> **EXERCISE INSTRUCTIONS**
Please take the records that follow and repeat exactly the lines starting with the line with "b).keyGens = s.keyGens := rfl" and going on through the line with "b).ctxs = s.ctxs := rfl".

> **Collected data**
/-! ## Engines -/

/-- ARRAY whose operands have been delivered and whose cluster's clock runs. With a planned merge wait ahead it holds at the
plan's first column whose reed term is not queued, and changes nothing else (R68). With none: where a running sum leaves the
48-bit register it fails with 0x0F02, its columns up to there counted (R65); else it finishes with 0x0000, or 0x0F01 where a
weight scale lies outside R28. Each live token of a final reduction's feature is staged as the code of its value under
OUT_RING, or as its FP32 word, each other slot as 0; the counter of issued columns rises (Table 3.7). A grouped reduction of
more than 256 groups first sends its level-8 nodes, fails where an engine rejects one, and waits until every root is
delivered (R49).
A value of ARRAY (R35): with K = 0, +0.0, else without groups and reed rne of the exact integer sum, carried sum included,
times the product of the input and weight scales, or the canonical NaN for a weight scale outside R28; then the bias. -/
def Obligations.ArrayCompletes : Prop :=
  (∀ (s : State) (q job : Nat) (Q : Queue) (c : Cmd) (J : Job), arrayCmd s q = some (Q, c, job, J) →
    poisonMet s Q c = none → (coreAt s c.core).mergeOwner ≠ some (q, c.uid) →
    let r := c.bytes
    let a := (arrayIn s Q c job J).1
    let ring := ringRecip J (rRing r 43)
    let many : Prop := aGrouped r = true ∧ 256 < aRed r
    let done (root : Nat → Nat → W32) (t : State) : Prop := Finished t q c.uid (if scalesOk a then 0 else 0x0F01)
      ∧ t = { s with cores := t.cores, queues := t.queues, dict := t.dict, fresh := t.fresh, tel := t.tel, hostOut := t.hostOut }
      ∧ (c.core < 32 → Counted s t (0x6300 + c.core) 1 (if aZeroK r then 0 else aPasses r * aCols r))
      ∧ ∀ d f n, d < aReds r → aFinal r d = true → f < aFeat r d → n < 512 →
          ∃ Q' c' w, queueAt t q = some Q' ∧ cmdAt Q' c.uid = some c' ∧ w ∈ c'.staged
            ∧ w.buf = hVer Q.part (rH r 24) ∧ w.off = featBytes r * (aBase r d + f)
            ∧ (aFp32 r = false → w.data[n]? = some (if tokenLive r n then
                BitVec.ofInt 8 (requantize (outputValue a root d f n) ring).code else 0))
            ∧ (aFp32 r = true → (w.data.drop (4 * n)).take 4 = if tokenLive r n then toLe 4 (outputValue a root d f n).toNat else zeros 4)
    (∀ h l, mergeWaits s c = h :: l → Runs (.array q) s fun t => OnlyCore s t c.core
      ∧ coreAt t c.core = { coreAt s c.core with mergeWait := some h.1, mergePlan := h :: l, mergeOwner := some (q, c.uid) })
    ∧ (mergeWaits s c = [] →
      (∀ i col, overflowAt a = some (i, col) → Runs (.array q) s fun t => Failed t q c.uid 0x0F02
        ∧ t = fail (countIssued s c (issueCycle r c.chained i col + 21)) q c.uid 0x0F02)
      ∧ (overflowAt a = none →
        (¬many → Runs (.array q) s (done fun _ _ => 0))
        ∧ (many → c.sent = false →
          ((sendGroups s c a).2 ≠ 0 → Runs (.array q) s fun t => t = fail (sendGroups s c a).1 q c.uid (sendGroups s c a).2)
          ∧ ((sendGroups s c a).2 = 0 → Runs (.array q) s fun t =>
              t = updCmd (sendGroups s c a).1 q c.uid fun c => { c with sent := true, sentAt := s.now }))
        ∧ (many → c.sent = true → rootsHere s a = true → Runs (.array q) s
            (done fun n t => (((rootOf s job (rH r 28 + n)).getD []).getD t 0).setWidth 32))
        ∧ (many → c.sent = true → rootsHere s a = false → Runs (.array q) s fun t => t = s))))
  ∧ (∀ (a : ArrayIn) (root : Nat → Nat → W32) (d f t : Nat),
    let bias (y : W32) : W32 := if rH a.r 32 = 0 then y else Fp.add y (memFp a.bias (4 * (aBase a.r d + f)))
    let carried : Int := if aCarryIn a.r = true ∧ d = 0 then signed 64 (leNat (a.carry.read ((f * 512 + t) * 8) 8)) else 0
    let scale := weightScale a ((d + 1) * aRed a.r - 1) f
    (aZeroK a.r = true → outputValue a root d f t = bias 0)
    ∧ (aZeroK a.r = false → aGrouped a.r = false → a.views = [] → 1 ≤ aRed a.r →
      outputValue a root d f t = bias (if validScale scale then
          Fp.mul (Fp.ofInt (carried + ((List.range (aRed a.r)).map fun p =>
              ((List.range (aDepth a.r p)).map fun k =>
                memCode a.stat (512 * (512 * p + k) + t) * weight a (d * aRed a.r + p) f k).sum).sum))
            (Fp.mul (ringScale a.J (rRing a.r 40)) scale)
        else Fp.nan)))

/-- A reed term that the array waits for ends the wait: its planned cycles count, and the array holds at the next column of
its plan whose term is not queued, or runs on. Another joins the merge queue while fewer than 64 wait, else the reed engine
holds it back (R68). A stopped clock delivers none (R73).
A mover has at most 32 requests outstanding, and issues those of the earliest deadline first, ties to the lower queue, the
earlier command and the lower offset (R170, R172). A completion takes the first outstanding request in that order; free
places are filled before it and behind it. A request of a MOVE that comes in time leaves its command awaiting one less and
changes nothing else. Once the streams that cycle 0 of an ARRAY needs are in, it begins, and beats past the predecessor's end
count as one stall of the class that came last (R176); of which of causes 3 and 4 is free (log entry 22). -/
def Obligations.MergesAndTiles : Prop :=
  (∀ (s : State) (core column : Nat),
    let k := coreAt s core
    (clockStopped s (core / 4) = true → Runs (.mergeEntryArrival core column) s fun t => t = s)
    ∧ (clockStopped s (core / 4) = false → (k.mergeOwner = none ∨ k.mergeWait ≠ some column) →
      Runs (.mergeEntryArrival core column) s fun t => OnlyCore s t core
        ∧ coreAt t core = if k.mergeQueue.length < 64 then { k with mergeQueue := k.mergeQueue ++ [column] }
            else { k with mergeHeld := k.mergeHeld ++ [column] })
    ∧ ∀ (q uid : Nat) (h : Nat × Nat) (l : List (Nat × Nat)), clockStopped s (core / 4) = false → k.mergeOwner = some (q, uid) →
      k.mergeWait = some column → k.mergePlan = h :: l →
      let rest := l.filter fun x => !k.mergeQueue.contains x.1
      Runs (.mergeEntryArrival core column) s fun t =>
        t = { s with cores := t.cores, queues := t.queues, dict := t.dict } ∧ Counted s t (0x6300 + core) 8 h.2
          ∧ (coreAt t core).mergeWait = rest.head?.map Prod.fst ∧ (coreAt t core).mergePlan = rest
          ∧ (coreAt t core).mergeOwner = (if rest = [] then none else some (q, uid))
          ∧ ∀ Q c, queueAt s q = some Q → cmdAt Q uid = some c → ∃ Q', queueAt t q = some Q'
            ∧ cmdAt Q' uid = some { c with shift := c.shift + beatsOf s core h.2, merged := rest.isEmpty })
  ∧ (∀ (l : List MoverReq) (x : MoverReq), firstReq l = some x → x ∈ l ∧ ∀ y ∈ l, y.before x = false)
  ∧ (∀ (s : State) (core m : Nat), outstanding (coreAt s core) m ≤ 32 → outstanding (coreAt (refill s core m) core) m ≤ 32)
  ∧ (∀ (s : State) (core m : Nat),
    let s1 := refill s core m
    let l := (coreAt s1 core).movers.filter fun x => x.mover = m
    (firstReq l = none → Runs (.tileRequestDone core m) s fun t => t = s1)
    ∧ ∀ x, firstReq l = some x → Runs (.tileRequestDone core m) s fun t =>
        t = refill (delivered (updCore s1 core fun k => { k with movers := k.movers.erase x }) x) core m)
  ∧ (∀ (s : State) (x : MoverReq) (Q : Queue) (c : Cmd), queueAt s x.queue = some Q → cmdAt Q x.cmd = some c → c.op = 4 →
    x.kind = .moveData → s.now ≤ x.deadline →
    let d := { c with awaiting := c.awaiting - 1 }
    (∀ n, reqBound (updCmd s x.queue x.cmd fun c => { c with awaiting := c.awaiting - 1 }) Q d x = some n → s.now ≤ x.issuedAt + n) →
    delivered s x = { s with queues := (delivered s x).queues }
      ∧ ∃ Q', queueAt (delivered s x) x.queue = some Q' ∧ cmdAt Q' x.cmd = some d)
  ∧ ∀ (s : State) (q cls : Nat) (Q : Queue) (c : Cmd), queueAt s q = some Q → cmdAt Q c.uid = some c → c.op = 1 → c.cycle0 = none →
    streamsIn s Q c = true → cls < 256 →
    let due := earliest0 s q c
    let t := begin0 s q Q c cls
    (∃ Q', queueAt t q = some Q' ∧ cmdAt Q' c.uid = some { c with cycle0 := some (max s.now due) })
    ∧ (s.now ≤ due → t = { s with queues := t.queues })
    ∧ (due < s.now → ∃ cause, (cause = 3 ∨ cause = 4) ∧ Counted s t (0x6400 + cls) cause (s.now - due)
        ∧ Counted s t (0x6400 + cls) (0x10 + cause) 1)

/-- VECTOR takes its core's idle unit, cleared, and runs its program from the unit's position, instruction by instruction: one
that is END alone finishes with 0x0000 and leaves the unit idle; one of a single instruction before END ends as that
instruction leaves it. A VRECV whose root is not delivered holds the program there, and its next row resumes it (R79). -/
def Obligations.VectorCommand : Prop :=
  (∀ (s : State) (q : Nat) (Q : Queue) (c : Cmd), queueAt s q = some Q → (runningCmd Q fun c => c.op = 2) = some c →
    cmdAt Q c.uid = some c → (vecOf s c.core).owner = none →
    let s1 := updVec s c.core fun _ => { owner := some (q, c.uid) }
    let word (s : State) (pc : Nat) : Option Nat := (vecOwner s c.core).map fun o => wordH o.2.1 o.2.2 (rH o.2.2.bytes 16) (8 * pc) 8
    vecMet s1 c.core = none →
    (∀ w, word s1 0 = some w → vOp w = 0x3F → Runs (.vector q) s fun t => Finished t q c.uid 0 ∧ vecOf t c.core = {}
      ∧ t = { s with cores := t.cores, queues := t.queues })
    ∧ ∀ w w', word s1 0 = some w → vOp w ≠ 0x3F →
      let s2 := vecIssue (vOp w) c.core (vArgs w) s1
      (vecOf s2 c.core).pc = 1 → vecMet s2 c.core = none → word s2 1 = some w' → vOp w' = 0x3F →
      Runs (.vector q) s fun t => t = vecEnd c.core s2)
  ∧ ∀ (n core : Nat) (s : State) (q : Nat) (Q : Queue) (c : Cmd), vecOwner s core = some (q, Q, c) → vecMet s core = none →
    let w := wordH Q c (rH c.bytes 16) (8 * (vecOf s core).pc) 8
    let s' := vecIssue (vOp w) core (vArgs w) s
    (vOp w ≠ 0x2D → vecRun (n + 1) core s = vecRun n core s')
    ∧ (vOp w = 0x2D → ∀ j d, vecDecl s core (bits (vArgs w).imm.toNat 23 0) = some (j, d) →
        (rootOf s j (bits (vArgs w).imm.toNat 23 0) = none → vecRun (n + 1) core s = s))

==

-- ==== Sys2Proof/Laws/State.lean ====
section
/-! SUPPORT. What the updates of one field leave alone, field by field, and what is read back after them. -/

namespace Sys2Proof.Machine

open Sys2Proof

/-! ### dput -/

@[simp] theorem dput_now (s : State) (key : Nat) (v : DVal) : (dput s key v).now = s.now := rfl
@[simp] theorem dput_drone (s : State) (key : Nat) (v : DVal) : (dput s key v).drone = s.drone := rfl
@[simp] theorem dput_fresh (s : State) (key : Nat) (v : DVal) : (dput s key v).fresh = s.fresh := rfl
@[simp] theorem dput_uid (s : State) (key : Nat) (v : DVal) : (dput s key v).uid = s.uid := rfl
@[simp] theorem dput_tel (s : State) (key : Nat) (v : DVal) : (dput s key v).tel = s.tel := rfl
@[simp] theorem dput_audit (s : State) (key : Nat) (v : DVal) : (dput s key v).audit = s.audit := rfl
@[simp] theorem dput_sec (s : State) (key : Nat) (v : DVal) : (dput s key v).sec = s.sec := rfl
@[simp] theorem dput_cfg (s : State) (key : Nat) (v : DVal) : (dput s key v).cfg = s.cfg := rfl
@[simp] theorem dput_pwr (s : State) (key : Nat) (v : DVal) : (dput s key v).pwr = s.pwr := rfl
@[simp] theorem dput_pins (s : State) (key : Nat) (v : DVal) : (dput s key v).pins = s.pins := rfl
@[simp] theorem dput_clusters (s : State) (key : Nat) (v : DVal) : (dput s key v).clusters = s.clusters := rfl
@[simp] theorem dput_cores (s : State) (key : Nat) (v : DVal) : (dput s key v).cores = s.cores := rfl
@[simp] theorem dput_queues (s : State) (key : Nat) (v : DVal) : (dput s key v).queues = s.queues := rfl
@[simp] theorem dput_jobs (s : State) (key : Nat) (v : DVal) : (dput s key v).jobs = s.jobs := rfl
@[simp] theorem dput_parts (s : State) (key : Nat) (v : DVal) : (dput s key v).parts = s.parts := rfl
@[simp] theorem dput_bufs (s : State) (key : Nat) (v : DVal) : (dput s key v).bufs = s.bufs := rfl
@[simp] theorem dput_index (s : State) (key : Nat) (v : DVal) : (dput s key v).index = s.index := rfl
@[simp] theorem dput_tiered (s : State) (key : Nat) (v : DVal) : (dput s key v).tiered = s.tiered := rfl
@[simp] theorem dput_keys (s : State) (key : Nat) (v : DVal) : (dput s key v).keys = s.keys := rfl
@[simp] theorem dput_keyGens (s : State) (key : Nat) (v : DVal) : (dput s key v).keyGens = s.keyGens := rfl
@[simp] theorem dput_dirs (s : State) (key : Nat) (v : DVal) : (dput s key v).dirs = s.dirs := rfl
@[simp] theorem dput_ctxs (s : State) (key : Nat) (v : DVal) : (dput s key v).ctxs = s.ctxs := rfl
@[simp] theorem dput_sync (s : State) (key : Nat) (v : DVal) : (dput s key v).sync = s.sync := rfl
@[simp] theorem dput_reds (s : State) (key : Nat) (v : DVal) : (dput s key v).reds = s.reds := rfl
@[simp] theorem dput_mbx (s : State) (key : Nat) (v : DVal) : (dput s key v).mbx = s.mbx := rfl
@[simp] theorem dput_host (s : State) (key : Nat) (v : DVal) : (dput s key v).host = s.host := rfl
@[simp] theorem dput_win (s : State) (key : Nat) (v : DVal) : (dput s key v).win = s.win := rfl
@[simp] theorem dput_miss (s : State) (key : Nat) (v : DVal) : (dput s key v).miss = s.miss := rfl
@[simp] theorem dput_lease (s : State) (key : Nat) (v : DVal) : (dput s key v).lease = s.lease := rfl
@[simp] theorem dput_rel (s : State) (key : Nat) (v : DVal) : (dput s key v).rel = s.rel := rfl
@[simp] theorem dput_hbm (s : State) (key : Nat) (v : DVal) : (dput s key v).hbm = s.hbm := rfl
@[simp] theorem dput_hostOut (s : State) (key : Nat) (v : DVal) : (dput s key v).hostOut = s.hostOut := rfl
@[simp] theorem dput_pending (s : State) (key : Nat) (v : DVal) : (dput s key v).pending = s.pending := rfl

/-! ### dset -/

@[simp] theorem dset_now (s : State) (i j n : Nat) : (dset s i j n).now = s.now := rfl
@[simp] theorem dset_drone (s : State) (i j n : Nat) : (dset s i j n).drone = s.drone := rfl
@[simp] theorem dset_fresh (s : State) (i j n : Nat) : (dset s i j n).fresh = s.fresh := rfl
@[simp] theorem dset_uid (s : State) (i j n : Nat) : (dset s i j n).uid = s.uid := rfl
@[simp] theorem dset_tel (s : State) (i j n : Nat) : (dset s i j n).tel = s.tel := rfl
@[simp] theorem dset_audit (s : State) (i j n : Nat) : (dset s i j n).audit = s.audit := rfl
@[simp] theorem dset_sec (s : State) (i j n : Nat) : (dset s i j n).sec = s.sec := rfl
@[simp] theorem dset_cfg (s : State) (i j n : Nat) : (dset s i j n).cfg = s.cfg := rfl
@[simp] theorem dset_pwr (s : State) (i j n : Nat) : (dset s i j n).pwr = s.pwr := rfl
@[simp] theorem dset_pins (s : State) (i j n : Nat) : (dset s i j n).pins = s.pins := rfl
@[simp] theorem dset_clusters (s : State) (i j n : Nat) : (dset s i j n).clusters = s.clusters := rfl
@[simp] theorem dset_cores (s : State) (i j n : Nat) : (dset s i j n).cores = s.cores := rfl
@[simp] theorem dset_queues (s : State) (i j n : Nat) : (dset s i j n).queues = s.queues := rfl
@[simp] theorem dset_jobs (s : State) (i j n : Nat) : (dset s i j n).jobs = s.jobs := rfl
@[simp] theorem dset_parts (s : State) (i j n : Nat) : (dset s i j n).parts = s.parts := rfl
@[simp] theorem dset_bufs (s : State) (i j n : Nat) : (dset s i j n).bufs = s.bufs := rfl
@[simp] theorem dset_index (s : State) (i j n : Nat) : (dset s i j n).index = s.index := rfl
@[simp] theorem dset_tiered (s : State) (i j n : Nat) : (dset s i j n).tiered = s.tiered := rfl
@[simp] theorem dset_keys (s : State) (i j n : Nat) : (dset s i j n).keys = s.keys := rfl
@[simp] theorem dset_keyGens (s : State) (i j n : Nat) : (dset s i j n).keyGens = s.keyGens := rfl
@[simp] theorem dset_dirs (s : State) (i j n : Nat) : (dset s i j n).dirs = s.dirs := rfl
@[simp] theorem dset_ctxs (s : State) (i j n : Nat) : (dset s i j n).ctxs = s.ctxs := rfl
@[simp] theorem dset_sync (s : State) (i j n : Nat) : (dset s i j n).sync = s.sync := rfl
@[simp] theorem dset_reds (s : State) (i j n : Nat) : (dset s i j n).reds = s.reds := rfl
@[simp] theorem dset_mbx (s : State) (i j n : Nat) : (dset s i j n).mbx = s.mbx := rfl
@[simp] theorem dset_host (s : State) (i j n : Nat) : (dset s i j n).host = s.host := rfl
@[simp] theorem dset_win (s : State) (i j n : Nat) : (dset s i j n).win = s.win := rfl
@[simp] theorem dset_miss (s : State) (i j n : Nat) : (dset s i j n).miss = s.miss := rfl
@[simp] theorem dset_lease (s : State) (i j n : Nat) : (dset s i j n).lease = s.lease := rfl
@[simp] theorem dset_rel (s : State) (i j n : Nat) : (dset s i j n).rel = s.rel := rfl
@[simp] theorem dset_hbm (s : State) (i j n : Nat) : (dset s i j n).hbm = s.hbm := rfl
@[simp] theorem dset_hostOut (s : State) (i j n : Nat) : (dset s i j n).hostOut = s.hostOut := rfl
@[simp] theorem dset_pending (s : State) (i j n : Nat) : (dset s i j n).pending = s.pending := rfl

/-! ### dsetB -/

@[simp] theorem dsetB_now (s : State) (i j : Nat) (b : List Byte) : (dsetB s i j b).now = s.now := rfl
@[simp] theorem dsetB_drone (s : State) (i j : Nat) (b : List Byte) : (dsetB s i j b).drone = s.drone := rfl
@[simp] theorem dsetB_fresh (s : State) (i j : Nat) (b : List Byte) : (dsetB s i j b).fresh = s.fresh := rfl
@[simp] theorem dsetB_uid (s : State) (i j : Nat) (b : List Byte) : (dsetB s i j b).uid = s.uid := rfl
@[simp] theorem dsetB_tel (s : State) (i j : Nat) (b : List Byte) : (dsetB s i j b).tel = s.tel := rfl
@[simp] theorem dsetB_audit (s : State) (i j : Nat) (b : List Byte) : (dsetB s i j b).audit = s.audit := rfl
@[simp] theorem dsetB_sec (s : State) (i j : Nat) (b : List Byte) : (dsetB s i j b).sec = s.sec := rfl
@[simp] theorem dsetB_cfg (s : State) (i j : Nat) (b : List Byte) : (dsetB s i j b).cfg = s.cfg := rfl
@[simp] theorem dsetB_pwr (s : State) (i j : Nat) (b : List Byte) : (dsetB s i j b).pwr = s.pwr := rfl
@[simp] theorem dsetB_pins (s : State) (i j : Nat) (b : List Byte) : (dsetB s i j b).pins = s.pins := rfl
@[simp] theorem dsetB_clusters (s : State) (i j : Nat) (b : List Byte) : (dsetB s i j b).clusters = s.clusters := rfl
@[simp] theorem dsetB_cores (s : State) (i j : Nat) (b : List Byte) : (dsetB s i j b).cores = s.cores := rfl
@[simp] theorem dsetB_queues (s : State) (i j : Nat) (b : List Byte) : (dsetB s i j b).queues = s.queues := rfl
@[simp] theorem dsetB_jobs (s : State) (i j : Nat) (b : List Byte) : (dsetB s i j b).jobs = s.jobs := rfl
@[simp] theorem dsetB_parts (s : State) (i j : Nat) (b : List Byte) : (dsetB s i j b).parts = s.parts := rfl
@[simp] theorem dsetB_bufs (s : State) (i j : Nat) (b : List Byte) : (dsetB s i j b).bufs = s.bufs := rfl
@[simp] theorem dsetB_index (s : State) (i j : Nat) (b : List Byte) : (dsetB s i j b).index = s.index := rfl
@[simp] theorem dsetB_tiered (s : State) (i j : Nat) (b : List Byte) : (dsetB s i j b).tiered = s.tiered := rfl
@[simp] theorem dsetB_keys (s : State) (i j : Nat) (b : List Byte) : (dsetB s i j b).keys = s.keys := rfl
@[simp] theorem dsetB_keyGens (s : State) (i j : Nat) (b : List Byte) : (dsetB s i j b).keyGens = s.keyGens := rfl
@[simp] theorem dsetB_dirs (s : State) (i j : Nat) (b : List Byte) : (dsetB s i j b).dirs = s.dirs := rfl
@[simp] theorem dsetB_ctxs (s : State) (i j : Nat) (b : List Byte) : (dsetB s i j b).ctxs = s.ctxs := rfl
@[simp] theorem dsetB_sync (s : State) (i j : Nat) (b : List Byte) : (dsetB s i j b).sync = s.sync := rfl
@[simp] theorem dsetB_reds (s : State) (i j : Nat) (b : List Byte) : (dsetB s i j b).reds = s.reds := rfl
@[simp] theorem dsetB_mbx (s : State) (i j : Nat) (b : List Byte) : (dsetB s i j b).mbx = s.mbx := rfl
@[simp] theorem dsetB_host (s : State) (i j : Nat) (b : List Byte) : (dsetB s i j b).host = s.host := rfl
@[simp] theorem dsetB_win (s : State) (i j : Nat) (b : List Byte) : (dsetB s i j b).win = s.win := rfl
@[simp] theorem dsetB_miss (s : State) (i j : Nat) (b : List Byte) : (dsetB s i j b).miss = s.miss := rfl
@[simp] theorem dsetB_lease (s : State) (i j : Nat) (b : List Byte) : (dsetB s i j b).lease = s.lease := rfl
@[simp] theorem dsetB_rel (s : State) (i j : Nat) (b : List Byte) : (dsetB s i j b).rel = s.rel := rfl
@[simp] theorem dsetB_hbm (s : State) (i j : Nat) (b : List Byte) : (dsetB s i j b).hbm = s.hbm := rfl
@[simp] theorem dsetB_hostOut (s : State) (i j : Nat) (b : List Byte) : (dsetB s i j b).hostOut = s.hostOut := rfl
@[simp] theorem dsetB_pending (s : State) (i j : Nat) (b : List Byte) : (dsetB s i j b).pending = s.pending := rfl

> **ANSWER TO THIS PROBLEM**
@[simp] theorem dsetB_keyGens (s : State) (i j : Nat) (b : List Byte) : (dsetB s i j b).keyGens = s.keyGens := rfl
@[simp] theorem dsetB_dirs (s : State) (i j : Nat) (b : List Byte) : (dsetB s i j b).dirs = s.dirs := rfl
@[simp] theorem dsetB_ctxs (s : State) (i j : Nat) (b : List Byte) : (dsetB s i j b).ctxs = s.ctxs := rfl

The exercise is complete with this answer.